3rd Secretary-General of the Arab League
- In office 1 June 1972 – March 1979
- Preceded by: Abdul Khalek Hassouna
- Succeeded by: Chedli Klibi

Minister of Foreign Affairs
- In office 25 March 1964 – 17 January 1972
- President: Gamal Abdel Nasser Anwar Sadat
- Prime Minister: Ali Sabri Zakaria Mohieddin Mohamed Sedki Sulayman Gamal Abdel Nasser Mahmoud Fawzi
- Preceded by: Mahmoud Fawzi
- Succeeded by: Mohammed Murad Ghaleb

Minister of Communications
- In office 17 January 1972 – 16 April 1975
- President: Anwar Sadat
- Prime Minister: Aziz Sedky Anwar Sadat Abdel Aziz Mohamed Hegazy
- Preceded by: Suleiman Abdel Hay
- Succeeded by: Mohamed Kamal El-Din Hassanein

Minister of Transportation
- In office 25 April 1974 – 16 April 1975
- President: Anwar Sadat
- Prime Minister: Anwar Sadat Abdel Aziz Mohamed Hegazy
- Preceded by: El-Husseini Abdel Latif [ar]
- Succeeded by: Gamal El-Din Sedky

Personal details
- Born: January 8, 1917 Qalyubia, Egypt
- Died: January 25, 1992 (aged 75) Cairo, Egypt

= Mahmoud Riad =

Egyptian diplomat and 3rd Secretary-General of the Arab League (1917–1992)

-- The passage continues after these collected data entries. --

-- ==== Sys2Proof/Machine/Map.lean ====
section
/-! DEFINITION. Reading and writing sparse tables (`FMap`): the canonical form is kept by every write. -/

namespace Sys2Proof

/-- The table that lists nothing. -/
def FMap.empty {α : Type} : FMap α := ⟨[]⟩

/-- The value listed for `k`, if any. -/
def lookupCell {α : Type} (k : Nat) : List (Nat × α) → Option α
  | [] => none
  | (k', v) :: t => if k' = k then some v else lookupCell k t

/-- The value at `k`: the listed one, else the default `d`. -/
def FMap.get {α : Type} (d : α) (m : FMap α) (k : Nat) : α := (lookupCell k m.cells).getD d

/-- The value listed at `k`, with no default. -/
def FMap.find {α : Type} (m : FMap α) (k : Nat) : Option α := lookupCell k m.cells

/-- Removes every entry of key `k`. -/
def eraseCell {α : Type} (k : Nat) : List (Nat × α) → List (Nat × α)
  | [] => []
  | (k', v) :: t => if k' = k then eraseCell k t else (k', v) :: eraseCell k t

/-- Puts `(k, v)` into a list of rising keys, in place of an entry of key `k`. -/
def insertCell {α : Type} (k : Nat) (v : α) : List (Nat × α) → List (Nat × α)
  | [] => [(k, v)]
  | (k', v') :: t =>
    if k < k' then (k, v) :: (k', v') :: t
    else if k = k' then (k, v) :: t
    else (k', v') :: insertCell k v t

/-- Writes `v` at `k`; writing the default removes the entry. -/
def FMap.set {α : Type} [DecidableEq α] (d : α) (m : FMap α) (k : Nat) (v : α) : FMap α :=
  if v = d then ⟨eraseCell k m.cells⟩ else ⟨insertCell k v m.cells⟩

/-- Writes `v` at `k` in a table that has no default value (an absent key stays absent). -/
def FMap.put {α : Type} (m : FMap α) (k : Nat) (v : α) : FMap α := ⟨insertCell k v m.cells⟩

/-- Removes `k` from a table that has no default value. -/
def FMap.del {α : Type} (m : FMap α) (k : Nat) : FMap α := ⟨eraseCell k m.cells⟩

/-- Changes the value at `k`. -/
def FMap.upd {α : Type} [DecidableEq α] (d : α) (m : FMap α) (k : Nat) (f : α → α) : FMap α :=
  m.set d k (f (m.get d k))

/-- The keys listed, in rising order. -/
def FMap.keys {α : Type} (m : FMap α) : List Nat := m.cells.map (·.1)

/-- Applies `f` to every listed value of a table without default. -/
def FMap.mapVals {α : Type} (m : FMap α) (f : Nat → α → α) : FMap α :=
  ⟨m.cells.map fun kv => (kv.1, f kv.1 kv.2)⟩

/-- Applies `f` to every listed value of a table with default `d`; what becomes the default is listed no longer. -/
def FMap.mapAll {α : Type} [DecidableEq α] (d : α) (m : FMap α) (f : α → α) : FMap α :=
  ⟨(m.cells.map fun kv => (kv.1, f kv.2)).filter fun kv => !decide (kv.2 = d)⟩

/-- The keys are strictly rising. -/
def risingKeys {α : Type} : List (Nat × α) → Bool
  | [] => true
  | [_] => true
  | (k, _) :: (k', v') :: t => decide (k < k') && risingKeys ((k', v') :: t)

/-- The canonical form of a table with default `d`. -/
def FMap.wf {α : Type} [DecidableEq α] (d : α) (m : FMap α) : Bool :=
  risingKeys m.cells && m.cells.all fun kv => !(decide (kv.2 = d))

end Sys2Proof
end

Mahmoud Riad (محمود رياض; January 8, 1917 – January 25, 1992) was an Egyptian diplomat. He was Egyptian ambassador to United Nations from 1962 to 1964, Egyptian Minister of Foreign Affairs from 1964 to 1972, and Secretary-General of the League of Arab States from 1972 to 1979.

An army officer turned diplomat, Riad was considered an expert on Arab affairs. After fighting in the 1948 Arab–Israeli War, he was a member of the Egyptian delegation that signed the 1949 armistice with Israel.

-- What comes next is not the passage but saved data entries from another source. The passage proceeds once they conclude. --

-- ==== Sys2Proof/Machine/State.lean ====
section
/-! DEFINITION. The state of one N16 module, as plain data: every register, memory, table, queue and record that
the manual gives the part, the reasons a step can stop, and the state right after reset. A key of a table over
dies is the die number (0-15 ring dies, 16-19 attention dies); over sequencers 256 * die + %seq; over tiles
64 * die + tile. Times are cycles of the die clock. -/

namespace Sys2Proof.Machine

/-- Why a step stops. A trap of the manual (R336, R337) is never one of these: it is a next state. -/
inductive Fault where
  /-- Raised by every access to a physical address behind which the module has no memory and no control
  structure (R9, R370). Safe: the model stops where the manual says nothing exists. -/
  | noMemory (addr : Nat)
  deriving DecidableEq, Repr

/-- Why a step has no next state. -/
inductive Refusal where
  /-- Raised by an arm of `exec` that has no meaning yet. Safe. -/
  | notModelled (mnemonic : String)
  /-- Raised by an event whose enabling condition in the manual does not hold in the state: the event cannot
  happen there. Safe: the manual has no such step. -/
  | notEnabled (event : String)
  /-- Raised by a word when the sequencer in focus has no instance or handler that can issue it. Safe. -/
  | noInstance
  deriving DecidableEq, Repr

/-! ## One instruction stream -/

/-- A FIFO queue register (R54, R55). `head` is the absolute number of the head position; its physical place is
`head` modulo the depth. An item is `none` while its producer is pending, else the entry and its taint bit. -/
structure Queue (α : Type) where
  head : Nat
  items : List (Option (α × Bool))
  deriving DecidableEq, Repr

/-- The empty queue. -/
def Queue.empty {α : Type} : Queue α := ⟨0, []⟩

/-- What a fixed-latency result writes when it lands (R62): the register, its value and its taint (R65). The
mask of a vector or predicate write has the lanes that the guard allowed. -/
inductive Write where
  | s (n : Nat) (v : Word) (taint : Bool)
  | v (n : Nat) (val : VecReg) (mask : Pred) (taint : Bool)
  | p (n : Nat) (val : Pred) (mask : Pred) (taint : Bool)
  | q (n pos : Nat) (v : Word) (taint : Bool)
  | vq (n pos : Nat) (val : VecReg) (taint : Bool)
  deriving DecidableEq, Repr

/-- A fixed-latency result in flight: it lands at cycle `land` (R62 to R64). The list is in issue order. -/
structure Flight where
  land : Nat
  w : Write
  deriving DecidableEq, Repr

/-- How the bytes of a load become queue entries (R190, R200). -/
inductive LoadForm where
  | zext (n : Nat) | sext (n : Nat) | w32 | w64 | elem (fmt : Nat)
  deriving DecidableEq, Repr

/-- One lane of a global `LDV`: off by its guard, a value already known, a physical address still to read, or the message
that reads another module and what the stream itself has stored there, as for a scalar load; `poisoned` is a value read with
an uncorrectable error at `pa` (R402). -/
inductive LaneSrc where
  | off | val (w : Word) | mem (pa : Nat) | span (msg : Nat) (own : List (Nat × Nat)) | poisoned (pa : Nat) (w : Word)
  deriving DecidableEq, Repr

/-- Where the result of a variable-latency instruction comes from (R55, R56). -/
inductive ProdSrc where
  /-- A load not yet performed: physical address, bytes, form. -/
  | mem (pa n : Nat) (form : LoadForm)
  /-- A value that is already decided (an atomic's old value, a captured load). -/
  | known (ws : List Word)
  /-- A load already performed that read an uncorrectable error at `pa`: its delivery makes the abort due (R402). -/
  | poisoned (pa : Nat) (ws : List Word)
  /-- A load or atomic whose home is another module, sent as the numbered message: the delivery names the value. `own`
  lists, by byte number, what the stream itself has stored there before (R192, R259). -/
  | span (msg : Nat) (form : LoadForm) (own : List (Nat × Nat))
  /-- The lanes of a global `LDV`, with their element format. -/
  | lanes (fmt : Nat) (ls : List LaneSrc)
  /-- The status of chain `c` of the tile (R216). -/
  | chain (c : Nat)
  /-- The extent that `SHAPE` read from the cell of the stream's own record: it is delivered after that record's
  confirmation (R304). -/
  | extent (w : Word)
  deriving DecidableEq, Repr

Following nine years of service in the army, Riad joined the Ministry of Foreign Affairs in 1952 and quickly climbed through the diplomatic ranks. He became Ambassador to Syria in 1955 and Permanent Representative to the United Nations in 1962. He served as Minister of Foreign Affairs from 1964 to 1972. In 1967, Riad worked with his colleague and friend, Ambassador Charles W. Yost, in an effort to find a solution before the outbreak of war.

He was elected Secretary General of the League of Arab States in 1972, succeeding Abdul Khalek Hassouna, also an Egyptian.

Riad relinquished the League of Arab States post in 1979 at the height of a crisis caused by Egypt's signing a peace treaty with Israel. Most Arab countries broke relations with Egypt over the treaty, and league headquarters were moved from Cairo to Tunisia. The headquarters returned to Egypt in 1990 after treaty opponents reconciled with Cairo and resumed diplomatic ties.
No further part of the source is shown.